### ACTIVITY
Go through the entries below and copy each line containing the word "getLsbD".

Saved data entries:
##############################
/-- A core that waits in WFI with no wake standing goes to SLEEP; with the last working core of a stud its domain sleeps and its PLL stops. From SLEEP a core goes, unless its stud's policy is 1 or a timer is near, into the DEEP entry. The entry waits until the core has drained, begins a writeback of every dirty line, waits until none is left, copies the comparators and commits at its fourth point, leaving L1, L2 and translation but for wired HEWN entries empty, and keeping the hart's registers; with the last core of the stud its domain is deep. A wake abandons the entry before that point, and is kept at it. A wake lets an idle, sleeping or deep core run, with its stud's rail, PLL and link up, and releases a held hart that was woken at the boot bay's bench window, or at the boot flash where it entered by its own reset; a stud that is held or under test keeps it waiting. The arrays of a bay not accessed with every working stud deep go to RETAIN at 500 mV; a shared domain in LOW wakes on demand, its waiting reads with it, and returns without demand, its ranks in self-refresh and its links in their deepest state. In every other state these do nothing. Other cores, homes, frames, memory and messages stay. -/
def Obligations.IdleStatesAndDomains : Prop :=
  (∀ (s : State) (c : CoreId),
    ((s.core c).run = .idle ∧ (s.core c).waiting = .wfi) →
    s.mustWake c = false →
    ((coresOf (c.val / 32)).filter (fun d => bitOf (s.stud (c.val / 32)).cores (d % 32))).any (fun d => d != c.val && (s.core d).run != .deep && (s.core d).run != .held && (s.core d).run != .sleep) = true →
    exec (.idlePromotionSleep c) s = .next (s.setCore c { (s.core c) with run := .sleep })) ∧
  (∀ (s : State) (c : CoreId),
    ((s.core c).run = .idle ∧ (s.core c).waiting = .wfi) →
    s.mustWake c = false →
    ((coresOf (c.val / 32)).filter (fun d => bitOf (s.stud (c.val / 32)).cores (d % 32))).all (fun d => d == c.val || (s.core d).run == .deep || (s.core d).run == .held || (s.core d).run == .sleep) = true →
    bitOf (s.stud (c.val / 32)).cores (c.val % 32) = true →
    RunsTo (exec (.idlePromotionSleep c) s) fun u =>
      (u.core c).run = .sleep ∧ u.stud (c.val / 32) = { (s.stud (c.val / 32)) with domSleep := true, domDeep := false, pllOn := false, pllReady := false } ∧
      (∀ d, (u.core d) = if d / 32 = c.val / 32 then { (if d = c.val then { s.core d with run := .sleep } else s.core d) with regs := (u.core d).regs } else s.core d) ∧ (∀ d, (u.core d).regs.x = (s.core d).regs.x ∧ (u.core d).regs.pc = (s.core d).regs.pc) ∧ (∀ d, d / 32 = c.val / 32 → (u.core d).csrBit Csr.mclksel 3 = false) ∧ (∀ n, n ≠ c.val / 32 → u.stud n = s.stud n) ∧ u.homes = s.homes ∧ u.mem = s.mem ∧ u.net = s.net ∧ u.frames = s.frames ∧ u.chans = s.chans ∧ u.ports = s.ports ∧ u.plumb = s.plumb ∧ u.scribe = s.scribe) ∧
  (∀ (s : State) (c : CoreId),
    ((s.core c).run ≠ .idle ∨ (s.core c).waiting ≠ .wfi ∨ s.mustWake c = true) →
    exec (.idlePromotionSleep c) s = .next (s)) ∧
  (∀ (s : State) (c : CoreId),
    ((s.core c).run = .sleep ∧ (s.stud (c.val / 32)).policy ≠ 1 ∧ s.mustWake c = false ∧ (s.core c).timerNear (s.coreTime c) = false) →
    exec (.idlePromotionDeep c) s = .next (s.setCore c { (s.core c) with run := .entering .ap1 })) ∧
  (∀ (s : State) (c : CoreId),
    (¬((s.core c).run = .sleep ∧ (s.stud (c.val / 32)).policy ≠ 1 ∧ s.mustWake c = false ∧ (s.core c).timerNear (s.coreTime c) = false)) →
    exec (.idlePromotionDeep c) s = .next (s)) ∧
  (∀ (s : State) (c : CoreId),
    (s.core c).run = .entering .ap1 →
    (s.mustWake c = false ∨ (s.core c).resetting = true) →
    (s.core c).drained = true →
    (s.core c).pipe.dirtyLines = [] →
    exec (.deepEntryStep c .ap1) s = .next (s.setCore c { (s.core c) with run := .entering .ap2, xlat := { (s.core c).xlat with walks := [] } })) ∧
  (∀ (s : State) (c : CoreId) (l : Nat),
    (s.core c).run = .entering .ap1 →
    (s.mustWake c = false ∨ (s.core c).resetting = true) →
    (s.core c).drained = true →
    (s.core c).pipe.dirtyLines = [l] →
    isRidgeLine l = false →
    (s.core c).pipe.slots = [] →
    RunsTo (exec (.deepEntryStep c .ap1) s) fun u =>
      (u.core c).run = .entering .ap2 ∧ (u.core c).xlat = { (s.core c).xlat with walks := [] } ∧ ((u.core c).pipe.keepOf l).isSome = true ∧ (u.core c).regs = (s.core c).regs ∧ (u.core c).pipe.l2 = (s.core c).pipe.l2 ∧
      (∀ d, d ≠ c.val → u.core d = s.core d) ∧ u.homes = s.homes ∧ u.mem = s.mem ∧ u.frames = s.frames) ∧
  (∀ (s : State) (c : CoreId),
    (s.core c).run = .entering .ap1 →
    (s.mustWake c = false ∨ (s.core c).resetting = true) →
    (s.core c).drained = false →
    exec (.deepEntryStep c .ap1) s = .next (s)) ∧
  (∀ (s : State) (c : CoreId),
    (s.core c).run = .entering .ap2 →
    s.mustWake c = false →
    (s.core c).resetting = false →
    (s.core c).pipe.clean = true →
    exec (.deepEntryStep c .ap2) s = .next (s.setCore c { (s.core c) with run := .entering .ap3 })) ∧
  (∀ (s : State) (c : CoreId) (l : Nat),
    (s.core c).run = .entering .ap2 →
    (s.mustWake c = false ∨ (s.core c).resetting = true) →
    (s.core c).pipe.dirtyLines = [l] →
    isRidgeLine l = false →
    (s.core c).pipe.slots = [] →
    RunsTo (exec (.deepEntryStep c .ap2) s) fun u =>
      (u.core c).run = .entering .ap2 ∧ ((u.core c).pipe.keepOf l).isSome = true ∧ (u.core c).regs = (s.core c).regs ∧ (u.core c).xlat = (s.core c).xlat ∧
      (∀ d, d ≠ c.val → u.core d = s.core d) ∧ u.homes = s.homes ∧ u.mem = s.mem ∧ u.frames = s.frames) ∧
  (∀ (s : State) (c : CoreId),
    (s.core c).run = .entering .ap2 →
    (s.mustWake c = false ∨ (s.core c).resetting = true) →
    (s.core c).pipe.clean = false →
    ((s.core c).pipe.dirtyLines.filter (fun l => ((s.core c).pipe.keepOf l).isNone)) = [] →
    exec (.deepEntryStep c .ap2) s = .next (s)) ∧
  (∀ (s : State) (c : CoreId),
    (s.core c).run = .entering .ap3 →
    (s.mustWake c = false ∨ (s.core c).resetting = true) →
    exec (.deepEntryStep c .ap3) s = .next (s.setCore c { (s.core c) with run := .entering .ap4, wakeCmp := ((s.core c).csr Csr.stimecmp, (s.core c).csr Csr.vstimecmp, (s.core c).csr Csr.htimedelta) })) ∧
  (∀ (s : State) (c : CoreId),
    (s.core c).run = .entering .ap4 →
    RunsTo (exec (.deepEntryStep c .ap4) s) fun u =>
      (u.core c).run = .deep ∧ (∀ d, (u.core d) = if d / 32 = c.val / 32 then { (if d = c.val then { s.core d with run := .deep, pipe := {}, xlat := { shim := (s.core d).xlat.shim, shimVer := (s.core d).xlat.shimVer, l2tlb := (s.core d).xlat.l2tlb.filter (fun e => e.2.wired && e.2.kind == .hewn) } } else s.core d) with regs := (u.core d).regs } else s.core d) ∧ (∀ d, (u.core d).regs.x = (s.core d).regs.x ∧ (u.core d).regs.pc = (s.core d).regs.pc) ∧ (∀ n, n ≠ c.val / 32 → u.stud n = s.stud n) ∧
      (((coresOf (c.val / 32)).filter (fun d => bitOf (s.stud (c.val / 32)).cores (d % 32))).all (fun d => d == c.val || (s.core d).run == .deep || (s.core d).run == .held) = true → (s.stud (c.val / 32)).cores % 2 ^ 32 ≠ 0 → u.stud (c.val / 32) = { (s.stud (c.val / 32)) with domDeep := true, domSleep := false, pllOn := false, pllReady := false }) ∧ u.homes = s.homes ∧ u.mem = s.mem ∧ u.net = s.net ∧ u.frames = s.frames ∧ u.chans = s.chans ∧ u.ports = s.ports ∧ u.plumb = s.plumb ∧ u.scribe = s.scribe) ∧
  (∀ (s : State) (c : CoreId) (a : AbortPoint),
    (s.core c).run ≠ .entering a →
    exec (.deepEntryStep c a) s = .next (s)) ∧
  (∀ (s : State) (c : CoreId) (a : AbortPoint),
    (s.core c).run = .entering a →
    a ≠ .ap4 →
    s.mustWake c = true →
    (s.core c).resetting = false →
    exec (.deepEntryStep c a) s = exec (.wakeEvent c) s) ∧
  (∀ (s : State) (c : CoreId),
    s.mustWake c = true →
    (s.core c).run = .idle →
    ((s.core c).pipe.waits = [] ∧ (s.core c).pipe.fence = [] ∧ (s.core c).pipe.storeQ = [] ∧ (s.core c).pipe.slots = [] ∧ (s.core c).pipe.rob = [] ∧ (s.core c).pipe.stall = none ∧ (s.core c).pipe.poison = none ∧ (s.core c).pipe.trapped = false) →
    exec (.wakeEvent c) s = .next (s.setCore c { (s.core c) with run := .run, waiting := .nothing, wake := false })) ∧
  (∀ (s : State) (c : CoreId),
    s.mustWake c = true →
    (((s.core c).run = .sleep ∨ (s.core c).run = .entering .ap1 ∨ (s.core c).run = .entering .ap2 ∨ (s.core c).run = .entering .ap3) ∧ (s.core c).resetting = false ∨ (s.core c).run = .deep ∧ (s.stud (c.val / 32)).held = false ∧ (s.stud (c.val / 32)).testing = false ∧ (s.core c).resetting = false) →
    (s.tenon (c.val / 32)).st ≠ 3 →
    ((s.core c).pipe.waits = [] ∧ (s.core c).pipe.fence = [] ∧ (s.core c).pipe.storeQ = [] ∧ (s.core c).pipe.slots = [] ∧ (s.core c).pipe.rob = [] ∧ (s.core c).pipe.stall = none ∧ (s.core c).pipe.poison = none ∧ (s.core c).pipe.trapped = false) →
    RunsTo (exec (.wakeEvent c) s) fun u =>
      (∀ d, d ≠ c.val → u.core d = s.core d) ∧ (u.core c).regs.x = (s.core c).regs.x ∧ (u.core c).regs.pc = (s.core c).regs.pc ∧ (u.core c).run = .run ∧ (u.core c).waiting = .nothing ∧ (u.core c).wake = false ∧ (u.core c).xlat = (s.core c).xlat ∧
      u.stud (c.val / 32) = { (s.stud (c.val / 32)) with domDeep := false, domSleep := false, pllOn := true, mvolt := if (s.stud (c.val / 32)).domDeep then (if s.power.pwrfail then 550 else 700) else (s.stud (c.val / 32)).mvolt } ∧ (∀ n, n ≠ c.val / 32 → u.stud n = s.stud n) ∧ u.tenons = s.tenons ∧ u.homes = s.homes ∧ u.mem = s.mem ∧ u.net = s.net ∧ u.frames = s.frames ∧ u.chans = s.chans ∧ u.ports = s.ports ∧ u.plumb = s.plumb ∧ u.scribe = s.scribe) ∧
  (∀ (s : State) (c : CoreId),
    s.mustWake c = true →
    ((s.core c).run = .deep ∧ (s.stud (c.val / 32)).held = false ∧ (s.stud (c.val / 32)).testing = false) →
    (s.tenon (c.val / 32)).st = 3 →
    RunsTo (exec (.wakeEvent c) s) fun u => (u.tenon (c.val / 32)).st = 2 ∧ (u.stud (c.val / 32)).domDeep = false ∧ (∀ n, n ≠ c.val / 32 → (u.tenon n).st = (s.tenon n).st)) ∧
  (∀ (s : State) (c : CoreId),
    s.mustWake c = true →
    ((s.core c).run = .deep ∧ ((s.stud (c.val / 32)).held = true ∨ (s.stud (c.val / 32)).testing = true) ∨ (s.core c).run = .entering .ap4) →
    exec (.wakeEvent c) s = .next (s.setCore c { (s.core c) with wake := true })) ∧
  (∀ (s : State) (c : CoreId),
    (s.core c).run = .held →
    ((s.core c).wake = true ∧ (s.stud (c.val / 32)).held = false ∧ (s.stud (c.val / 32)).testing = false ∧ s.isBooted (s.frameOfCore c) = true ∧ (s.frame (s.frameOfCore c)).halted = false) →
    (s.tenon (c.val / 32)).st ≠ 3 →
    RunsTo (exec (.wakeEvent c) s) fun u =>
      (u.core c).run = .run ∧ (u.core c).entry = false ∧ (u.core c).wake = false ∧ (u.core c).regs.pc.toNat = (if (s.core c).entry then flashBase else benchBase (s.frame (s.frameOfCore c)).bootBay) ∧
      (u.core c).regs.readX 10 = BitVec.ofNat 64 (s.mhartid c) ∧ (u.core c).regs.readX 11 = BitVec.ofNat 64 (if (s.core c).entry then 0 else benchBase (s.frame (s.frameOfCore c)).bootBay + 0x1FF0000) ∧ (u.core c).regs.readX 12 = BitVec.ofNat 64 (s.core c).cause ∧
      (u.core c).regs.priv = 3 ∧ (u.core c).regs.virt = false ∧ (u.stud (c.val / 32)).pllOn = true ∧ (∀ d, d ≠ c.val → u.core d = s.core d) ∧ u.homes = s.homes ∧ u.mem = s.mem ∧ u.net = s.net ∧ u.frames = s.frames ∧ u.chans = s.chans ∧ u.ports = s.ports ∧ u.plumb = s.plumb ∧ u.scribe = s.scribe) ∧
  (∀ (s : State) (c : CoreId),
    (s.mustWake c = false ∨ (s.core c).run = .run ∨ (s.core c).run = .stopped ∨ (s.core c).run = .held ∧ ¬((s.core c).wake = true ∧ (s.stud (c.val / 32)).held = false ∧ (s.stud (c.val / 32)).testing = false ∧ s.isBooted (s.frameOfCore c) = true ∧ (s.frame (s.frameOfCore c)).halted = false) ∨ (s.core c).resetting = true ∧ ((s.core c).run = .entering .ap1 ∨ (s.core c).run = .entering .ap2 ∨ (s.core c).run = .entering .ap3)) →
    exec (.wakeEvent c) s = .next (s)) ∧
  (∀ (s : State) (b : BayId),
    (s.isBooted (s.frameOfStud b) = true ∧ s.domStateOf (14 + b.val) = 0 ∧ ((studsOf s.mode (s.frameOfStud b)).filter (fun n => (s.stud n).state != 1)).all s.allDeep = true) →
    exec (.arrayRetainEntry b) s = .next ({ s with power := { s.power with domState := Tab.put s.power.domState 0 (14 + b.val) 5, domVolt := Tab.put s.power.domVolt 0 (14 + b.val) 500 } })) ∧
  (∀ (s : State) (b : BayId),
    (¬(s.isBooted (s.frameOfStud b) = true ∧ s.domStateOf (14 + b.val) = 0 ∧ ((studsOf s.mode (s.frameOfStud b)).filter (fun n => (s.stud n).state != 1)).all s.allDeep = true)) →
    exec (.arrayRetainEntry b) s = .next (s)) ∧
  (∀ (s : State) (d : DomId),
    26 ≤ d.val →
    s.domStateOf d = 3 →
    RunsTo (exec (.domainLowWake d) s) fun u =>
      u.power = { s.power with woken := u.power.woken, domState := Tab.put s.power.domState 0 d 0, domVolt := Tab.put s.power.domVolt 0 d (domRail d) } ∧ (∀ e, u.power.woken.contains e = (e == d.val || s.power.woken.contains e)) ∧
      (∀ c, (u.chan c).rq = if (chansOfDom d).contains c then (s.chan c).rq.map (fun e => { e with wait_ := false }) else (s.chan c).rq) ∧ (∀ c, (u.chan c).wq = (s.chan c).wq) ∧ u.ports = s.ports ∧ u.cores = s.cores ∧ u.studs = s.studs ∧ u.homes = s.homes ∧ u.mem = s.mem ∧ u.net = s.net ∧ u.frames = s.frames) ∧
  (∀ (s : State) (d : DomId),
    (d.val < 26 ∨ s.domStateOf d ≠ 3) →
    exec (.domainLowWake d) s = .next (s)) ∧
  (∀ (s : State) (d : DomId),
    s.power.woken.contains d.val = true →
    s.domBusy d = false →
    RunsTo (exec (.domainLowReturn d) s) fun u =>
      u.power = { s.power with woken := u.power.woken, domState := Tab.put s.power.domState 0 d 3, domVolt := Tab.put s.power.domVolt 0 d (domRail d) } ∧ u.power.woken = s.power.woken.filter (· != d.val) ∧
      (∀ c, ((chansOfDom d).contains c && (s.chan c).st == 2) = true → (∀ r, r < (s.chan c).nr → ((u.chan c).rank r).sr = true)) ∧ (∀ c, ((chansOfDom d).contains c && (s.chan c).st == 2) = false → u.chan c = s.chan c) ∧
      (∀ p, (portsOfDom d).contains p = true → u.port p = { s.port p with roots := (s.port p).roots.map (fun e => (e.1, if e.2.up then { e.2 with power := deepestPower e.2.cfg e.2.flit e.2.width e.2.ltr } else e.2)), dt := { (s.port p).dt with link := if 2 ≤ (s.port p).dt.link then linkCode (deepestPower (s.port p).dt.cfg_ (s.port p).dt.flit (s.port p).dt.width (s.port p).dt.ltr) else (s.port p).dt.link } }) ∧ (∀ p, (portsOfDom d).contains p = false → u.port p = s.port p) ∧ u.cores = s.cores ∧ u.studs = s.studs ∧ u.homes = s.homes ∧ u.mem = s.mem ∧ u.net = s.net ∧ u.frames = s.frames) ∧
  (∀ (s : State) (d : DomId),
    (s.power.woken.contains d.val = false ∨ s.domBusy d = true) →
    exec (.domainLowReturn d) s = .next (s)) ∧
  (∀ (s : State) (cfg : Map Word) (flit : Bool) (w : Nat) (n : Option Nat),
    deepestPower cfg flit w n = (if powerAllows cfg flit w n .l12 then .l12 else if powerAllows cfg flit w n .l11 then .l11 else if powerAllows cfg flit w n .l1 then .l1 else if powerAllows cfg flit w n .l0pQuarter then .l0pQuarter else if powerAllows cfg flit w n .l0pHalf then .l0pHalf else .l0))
##############################
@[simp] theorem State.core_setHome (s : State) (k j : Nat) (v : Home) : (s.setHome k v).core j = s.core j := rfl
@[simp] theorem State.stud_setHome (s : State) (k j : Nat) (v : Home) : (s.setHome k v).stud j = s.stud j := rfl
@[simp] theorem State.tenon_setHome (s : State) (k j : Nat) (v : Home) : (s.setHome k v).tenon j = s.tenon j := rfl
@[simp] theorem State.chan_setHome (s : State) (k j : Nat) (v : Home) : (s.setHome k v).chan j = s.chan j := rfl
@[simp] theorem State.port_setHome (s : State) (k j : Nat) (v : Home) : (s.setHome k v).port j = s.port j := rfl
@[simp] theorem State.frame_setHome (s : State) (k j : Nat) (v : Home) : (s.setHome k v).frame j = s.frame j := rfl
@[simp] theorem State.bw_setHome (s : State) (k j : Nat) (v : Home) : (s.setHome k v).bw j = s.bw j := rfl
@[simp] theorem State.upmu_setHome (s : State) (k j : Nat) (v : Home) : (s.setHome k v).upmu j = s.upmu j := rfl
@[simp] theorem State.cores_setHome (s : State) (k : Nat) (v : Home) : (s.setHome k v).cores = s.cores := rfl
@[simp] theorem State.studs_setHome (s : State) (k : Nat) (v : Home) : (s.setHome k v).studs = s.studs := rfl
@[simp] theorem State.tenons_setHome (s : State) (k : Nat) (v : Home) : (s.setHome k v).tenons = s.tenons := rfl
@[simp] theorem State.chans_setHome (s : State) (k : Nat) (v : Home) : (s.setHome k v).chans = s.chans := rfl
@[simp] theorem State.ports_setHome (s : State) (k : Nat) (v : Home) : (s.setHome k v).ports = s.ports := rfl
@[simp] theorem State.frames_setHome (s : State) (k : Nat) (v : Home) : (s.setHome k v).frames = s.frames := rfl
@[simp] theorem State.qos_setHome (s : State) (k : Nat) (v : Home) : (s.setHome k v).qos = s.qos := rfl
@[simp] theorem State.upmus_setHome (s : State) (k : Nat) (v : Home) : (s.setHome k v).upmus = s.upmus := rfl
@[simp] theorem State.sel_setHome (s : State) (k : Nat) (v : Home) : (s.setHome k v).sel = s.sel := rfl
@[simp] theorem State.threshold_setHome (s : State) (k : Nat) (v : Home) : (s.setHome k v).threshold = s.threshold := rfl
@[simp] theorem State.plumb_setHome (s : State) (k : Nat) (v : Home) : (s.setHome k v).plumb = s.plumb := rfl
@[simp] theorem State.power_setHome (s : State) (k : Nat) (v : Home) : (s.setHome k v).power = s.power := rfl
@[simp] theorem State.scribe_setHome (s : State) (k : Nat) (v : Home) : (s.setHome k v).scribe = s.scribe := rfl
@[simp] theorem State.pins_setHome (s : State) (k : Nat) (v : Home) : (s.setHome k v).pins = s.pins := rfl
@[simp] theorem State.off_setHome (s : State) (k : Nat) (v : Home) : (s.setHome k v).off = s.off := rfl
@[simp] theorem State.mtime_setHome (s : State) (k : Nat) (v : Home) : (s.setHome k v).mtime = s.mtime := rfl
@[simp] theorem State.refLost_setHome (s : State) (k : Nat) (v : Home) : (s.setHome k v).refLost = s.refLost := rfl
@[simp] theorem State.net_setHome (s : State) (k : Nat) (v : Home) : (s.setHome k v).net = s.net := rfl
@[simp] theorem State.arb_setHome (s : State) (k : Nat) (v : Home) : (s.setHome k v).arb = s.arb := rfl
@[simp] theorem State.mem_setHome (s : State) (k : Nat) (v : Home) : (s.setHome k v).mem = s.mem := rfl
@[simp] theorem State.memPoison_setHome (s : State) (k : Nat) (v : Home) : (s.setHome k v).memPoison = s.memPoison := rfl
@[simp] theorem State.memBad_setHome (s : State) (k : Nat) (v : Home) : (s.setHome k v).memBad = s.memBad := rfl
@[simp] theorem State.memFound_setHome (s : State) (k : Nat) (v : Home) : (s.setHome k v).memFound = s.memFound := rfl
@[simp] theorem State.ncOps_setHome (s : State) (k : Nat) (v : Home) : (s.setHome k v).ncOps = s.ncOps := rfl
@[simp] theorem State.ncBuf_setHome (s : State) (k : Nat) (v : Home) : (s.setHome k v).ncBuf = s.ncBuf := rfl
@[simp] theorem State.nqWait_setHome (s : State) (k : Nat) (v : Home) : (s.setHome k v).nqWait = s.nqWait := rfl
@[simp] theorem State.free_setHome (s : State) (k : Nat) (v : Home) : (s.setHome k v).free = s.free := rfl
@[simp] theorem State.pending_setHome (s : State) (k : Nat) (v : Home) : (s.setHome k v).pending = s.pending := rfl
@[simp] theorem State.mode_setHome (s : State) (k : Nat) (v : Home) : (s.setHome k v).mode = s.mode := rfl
##############################
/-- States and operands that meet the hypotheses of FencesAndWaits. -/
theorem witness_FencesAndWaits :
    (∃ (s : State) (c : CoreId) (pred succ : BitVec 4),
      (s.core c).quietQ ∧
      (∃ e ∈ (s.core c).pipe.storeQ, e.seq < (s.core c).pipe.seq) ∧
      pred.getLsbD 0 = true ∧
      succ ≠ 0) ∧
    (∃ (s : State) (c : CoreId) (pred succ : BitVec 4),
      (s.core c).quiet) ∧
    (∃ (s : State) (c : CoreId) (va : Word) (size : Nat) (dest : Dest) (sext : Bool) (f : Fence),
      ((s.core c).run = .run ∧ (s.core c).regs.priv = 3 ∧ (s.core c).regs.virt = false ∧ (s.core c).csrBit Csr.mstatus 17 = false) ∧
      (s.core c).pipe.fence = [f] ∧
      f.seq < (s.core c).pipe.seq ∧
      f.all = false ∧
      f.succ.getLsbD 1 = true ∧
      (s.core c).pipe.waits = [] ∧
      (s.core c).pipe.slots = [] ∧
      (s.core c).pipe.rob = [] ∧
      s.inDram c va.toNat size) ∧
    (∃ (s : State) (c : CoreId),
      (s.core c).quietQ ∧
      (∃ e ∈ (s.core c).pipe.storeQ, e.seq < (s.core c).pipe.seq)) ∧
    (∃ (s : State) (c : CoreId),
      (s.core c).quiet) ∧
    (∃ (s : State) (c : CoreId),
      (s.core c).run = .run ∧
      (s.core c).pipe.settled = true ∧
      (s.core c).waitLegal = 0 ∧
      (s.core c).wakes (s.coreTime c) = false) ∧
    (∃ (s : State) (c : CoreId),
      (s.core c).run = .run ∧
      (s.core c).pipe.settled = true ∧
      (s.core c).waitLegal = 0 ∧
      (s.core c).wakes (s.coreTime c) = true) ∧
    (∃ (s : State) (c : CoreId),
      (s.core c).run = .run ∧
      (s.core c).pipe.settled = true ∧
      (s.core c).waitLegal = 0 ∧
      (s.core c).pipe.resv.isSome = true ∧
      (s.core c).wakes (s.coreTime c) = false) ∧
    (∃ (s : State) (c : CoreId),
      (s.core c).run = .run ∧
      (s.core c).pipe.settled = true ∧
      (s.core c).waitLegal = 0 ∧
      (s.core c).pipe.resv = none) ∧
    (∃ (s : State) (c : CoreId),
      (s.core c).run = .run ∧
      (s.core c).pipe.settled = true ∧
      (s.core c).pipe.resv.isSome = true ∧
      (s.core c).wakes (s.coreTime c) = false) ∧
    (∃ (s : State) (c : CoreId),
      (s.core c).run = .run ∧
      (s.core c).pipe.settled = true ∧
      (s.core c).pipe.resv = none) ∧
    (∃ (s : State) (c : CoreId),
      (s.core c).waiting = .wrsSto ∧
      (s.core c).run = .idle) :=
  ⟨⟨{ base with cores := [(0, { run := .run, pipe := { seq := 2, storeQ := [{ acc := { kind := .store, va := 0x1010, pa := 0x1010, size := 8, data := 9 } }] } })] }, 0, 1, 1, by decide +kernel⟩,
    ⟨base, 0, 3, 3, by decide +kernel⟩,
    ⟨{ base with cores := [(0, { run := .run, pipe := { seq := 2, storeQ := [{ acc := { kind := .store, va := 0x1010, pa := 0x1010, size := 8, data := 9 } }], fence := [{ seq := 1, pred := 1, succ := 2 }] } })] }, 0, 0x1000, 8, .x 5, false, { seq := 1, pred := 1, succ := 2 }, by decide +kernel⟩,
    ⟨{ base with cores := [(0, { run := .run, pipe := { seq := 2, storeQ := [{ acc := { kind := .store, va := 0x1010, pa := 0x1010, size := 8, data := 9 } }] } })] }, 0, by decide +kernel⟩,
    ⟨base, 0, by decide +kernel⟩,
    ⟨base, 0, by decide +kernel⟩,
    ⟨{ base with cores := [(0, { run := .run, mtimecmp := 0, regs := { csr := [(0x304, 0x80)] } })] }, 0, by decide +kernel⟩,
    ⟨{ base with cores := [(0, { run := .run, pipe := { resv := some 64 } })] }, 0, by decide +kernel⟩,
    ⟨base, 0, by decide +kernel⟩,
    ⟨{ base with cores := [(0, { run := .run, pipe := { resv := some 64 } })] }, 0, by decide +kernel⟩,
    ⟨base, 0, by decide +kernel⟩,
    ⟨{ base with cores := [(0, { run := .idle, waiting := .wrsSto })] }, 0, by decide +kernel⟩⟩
##############################
### RESPONSE TO THIS EXERCISE
      pred.getLsbD 0 = true ∧
      f.succ.getLsbD 1 = true ∧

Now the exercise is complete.